=== Begin Enclosure ===
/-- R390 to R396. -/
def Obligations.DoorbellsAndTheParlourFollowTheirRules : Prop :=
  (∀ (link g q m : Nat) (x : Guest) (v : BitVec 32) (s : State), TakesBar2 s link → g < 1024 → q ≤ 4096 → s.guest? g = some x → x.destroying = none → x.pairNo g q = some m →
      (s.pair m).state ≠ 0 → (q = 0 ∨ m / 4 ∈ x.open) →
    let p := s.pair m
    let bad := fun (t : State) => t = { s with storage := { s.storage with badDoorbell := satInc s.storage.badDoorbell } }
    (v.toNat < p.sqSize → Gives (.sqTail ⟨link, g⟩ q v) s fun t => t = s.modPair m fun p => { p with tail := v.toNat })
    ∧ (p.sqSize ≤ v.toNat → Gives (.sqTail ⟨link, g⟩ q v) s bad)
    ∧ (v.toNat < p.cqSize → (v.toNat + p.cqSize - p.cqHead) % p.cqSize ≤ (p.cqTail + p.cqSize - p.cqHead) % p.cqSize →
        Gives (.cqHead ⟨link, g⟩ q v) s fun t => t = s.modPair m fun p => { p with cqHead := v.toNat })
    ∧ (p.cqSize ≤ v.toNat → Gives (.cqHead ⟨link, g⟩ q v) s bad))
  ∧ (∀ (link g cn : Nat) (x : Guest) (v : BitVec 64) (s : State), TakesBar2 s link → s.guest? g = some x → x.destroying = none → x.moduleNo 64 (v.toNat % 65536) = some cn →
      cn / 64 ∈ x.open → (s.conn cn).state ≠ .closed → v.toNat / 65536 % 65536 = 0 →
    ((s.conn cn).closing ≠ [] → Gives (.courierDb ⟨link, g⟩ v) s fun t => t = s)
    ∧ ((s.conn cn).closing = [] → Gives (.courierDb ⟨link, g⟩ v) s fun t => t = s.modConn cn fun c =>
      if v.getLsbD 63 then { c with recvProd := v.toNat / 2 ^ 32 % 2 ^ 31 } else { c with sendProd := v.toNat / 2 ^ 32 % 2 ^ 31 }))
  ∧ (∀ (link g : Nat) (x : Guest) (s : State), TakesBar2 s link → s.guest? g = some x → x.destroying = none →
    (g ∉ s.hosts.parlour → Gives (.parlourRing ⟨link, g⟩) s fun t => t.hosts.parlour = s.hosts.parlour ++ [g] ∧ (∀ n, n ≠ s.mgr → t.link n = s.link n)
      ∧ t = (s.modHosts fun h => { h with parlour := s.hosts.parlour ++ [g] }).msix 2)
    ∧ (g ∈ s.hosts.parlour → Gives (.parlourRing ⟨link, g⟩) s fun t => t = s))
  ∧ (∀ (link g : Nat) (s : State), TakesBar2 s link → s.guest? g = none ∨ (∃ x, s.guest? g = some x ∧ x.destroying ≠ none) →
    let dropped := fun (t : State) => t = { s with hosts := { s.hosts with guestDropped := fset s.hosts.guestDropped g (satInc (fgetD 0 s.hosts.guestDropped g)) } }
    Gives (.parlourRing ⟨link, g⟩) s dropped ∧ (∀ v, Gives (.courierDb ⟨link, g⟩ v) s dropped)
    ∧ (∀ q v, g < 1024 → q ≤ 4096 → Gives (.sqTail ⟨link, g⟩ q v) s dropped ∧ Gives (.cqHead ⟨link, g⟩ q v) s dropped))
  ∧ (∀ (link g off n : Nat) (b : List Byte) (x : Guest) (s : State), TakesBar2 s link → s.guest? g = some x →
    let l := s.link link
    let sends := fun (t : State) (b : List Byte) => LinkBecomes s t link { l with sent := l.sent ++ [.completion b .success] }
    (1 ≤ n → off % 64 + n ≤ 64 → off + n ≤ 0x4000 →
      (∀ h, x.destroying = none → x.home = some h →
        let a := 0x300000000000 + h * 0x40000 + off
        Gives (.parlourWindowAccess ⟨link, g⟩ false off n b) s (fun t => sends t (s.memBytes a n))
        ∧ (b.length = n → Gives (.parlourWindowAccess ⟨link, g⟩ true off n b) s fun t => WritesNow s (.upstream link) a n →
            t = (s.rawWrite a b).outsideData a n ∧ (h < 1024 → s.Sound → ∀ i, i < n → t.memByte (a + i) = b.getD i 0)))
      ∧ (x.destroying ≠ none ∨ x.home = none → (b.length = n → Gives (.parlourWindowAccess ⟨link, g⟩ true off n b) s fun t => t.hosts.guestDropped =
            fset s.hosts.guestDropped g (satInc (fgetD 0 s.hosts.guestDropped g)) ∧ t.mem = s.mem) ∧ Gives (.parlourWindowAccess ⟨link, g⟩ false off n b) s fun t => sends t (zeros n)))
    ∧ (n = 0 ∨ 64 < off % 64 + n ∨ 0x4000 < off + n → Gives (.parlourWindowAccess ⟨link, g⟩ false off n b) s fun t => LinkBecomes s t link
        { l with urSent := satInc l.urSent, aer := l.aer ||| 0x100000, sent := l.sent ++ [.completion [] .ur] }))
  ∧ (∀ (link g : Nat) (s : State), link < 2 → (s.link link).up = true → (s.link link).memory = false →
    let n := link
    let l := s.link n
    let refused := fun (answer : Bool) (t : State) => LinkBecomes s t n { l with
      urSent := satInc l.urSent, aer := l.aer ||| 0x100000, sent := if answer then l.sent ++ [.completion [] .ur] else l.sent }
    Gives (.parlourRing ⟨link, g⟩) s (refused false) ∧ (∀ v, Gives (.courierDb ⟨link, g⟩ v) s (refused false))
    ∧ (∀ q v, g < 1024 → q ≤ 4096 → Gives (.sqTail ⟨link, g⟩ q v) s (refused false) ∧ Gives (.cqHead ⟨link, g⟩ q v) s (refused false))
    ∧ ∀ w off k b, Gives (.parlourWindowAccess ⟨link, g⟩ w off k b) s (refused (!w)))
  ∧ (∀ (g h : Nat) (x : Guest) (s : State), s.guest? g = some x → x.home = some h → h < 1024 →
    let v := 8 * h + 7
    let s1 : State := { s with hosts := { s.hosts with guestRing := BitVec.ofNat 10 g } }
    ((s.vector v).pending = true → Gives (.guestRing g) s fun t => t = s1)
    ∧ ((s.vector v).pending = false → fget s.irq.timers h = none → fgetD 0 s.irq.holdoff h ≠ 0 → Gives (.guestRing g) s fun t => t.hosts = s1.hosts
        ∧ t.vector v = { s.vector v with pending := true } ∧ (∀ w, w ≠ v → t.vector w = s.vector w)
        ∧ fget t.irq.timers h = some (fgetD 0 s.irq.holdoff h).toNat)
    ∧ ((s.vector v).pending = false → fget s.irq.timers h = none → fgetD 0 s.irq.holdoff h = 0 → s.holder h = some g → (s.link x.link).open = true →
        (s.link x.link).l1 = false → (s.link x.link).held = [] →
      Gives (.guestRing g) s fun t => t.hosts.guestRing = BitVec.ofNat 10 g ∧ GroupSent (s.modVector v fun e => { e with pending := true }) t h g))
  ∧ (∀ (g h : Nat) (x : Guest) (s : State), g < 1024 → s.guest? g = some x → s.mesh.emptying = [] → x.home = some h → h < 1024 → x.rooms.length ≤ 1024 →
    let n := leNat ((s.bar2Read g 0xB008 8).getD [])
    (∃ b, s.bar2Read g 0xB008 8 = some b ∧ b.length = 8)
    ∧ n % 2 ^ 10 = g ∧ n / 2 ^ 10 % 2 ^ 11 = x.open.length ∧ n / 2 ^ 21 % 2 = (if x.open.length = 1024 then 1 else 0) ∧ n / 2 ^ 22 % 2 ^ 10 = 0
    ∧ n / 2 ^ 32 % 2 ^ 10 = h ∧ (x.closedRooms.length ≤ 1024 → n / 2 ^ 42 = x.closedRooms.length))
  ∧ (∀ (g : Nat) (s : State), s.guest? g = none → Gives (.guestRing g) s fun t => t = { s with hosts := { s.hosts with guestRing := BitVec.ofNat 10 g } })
=== End Enclosure ===
=== Begin Enclosure ===
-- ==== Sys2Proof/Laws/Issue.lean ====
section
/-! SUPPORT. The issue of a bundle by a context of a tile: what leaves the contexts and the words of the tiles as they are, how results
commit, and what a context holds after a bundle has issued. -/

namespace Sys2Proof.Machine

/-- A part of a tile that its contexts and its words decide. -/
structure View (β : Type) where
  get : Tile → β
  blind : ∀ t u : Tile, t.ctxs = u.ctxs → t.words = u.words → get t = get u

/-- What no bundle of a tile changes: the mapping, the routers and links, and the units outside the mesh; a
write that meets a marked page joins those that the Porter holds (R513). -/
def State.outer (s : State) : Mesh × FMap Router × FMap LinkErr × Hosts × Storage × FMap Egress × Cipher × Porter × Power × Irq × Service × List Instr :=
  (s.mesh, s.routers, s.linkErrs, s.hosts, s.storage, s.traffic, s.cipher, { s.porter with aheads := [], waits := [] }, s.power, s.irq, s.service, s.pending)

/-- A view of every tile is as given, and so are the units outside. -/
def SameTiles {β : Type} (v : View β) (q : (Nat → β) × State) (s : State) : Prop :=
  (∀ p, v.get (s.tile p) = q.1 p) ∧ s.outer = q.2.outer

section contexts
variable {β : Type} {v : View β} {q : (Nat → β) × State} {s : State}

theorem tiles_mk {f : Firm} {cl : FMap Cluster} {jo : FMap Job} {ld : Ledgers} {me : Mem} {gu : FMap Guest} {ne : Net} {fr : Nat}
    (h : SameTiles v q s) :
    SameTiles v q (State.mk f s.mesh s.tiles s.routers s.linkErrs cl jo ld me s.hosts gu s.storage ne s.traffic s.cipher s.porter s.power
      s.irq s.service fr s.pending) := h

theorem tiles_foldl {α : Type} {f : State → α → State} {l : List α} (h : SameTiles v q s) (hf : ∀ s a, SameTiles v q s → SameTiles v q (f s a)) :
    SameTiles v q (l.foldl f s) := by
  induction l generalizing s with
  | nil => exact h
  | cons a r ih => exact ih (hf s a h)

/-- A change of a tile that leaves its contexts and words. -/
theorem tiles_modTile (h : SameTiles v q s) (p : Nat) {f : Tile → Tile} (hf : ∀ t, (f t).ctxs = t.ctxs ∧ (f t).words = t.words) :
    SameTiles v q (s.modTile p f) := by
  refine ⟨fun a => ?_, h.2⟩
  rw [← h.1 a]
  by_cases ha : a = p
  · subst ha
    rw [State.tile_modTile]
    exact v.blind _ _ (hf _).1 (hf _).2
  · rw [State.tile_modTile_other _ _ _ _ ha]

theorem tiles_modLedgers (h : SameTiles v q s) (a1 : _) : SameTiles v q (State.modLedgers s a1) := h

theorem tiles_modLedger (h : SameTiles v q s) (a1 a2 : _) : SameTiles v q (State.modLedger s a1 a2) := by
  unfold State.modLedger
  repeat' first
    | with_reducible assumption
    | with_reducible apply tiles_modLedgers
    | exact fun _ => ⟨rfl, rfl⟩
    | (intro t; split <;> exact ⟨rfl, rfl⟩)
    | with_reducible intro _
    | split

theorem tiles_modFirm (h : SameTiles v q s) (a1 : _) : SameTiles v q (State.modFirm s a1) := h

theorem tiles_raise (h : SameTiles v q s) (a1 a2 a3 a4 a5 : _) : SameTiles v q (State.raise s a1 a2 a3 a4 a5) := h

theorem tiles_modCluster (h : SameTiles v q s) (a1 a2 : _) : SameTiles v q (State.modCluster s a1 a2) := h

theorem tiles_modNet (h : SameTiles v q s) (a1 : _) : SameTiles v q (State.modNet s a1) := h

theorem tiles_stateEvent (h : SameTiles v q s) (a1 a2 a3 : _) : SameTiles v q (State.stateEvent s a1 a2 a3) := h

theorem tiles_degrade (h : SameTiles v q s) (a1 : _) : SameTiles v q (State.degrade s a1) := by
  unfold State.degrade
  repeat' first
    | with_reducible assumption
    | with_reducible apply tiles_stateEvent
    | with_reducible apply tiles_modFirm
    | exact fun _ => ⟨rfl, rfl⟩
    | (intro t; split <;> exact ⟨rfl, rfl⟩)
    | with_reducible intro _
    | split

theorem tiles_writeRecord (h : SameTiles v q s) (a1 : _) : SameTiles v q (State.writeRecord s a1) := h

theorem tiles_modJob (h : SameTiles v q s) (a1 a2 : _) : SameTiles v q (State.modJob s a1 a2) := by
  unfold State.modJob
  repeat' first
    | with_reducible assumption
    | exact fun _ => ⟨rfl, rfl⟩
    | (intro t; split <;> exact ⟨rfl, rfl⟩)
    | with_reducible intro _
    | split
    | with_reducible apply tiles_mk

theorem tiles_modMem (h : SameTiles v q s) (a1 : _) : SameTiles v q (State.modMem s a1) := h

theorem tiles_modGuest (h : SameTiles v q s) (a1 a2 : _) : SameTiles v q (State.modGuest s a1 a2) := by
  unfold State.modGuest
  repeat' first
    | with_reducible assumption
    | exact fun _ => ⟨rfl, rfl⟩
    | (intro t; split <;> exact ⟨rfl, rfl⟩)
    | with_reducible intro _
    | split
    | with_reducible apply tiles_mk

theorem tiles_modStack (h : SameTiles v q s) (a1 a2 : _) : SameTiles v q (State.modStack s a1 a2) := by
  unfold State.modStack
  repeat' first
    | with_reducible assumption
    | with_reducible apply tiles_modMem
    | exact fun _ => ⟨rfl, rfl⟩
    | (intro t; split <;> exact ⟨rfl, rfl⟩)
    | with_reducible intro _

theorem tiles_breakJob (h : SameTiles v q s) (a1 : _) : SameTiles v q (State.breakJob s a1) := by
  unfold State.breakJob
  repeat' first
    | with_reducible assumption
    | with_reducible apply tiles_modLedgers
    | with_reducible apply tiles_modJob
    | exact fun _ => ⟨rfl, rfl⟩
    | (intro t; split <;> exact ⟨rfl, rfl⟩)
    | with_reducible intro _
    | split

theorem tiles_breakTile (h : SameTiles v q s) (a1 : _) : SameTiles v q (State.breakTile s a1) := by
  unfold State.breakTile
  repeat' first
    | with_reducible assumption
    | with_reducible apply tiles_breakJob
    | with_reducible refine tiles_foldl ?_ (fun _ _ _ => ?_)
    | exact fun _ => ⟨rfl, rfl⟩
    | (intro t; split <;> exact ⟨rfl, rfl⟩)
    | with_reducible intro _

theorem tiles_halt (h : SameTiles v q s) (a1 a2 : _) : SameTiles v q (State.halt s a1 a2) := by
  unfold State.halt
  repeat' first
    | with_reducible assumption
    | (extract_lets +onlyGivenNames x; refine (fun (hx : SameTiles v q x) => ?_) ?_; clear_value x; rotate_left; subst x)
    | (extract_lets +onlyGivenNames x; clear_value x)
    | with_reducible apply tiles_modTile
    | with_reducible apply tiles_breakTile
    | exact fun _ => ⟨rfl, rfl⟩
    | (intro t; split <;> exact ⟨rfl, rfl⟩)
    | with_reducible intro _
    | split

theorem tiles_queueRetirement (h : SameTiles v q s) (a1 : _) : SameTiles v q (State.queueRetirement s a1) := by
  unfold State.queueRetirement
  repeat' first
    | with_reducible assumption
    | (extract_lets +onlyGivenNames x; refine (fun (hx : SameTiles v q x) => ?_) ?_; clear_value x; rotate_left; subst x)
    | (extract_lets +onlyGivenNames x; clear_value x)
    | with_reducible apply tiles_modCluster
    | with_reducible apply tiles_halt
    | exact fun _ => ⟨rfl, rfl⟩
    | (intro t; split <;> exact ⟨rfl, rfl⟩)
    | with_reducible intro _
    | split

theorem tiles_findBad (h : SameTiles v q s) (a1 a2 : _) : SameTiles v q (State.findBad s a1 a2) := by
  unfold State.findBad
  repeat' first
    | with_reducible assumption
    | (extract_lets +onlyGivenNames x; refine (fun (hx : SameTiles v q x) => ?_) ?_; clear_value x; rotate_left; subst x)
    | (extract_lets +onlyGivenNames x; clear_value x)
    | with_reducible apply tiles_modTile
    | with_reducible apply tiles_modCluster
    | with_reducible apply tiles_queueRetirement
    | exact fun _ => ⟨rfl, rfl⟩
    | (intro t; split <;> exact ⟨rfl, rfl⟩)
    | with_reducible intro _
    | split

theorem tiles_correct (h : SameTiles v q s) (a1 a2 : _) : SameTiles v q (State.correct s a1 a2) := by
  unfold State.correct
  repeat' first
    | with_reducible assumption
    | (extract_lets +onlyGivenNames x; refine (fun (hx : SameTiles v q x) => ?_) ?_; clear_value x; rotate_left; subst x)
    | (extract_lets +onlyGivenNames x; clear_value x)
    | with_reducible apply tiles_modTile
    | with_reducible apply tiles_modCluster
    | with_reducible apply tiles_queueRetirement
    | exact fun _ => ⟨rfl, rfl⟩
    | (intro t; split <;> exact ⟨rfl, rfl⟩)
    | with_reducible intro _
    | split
=== End Enclosure ===
Work to complete — Output only an exact transcription of the lines above from the one with "to R396. -/" up to and including the one with "(g ∉ s.hosts.parlour".

Answer —
/-- R390 to R396. -/
def Obligations.DoorbellsAndTheParlourFollowTheirRules : Prop :=
  (∀ (link g q m : Nat) (x : Guest) (v : BitVec 32) (s : State), TakesBar2 s link → g < 1024 → q ≤ 4096 → s.guest? g = some x → x.destroying = none → x.pairNo g q = some m →
      (s.pair m).state ≠ 0 → (q = 0 ∨ m / 4 ∈ x.open) →
    let p := s.pair m
    let bad := fun (t : State) => t = { s with storage := { s.storage with badDoorbell := satInc s.storage.badDoorbell } }
    (v.toNat < p.sqSize → Gives (.sqTail ⟨link, g⟩ q v) s fun t => t = s.modPair m fun p => { p with tail := v.toNat })
    ∧ (p.sqSize ≤ v.toNat → Gives (.sqTail ⟨link, g⟩ q v) s bad)
    ∧ (v.toNat < p.cqSize → (v.toNat + p.cqSize - p.cqHead) % p.cqSize ≤ (p.cqTail + p.cqSize - p.cqHead) % p.cqSize →
        Gives (.cqHead ⟨link, g⟩ q v) s fun t => t = s.modPair m fun p => { p with cqHead := v.toNat })
    ∧ (p.cqSize ≤ v.toNat → Gives (.cqHead ⟨link, g⟩ q v) s bad))
  ∧ (∀ (link g cn : Nat) (x : Guest) (v : BitVec 64) (s : State), TakesBar2 s link → s.guest? g = some x → x.destroying = none → x.moduleNo 64 (v.toNat % 65536) = some cn →
      cn / 64 ∈ x.open → (s.conn cn).state ≠ .closed → v.toNat / 65536 % 65536 = 0 →
    ((s.conn cn).closing ≠ [] → Gives (.courierDb ⟨link, g⟩ v) s fun t => t = s)
    ∧ ((s.conn cn).closing = [] → Gives (.courierDb ⟨link, g⟩ v) s fun t => t = s.modConn cn fun c =>
      if v.getLsbD 63 then { c with recvProd := v.toNat / 2 ^ 32 % 2 ^ 31 } else { c with sendProd := v.toNat / 2 ^ 32 % 2 ^ 31 }))
  ∧ (∀ (link g : Nat) (x : Guest) (s : State), TakesBar2 s link → s.guest? g = some x → x.destroying = none →
    (g ∉ s.hosts.parlour → Gives (.parlourRing ⟨link, g⟩) s fun t => t.hosts.parlour = s.hosts.parlour ++ [g] ∧ (∀ n, n ≠ s.mgr → t.link n = s.link n)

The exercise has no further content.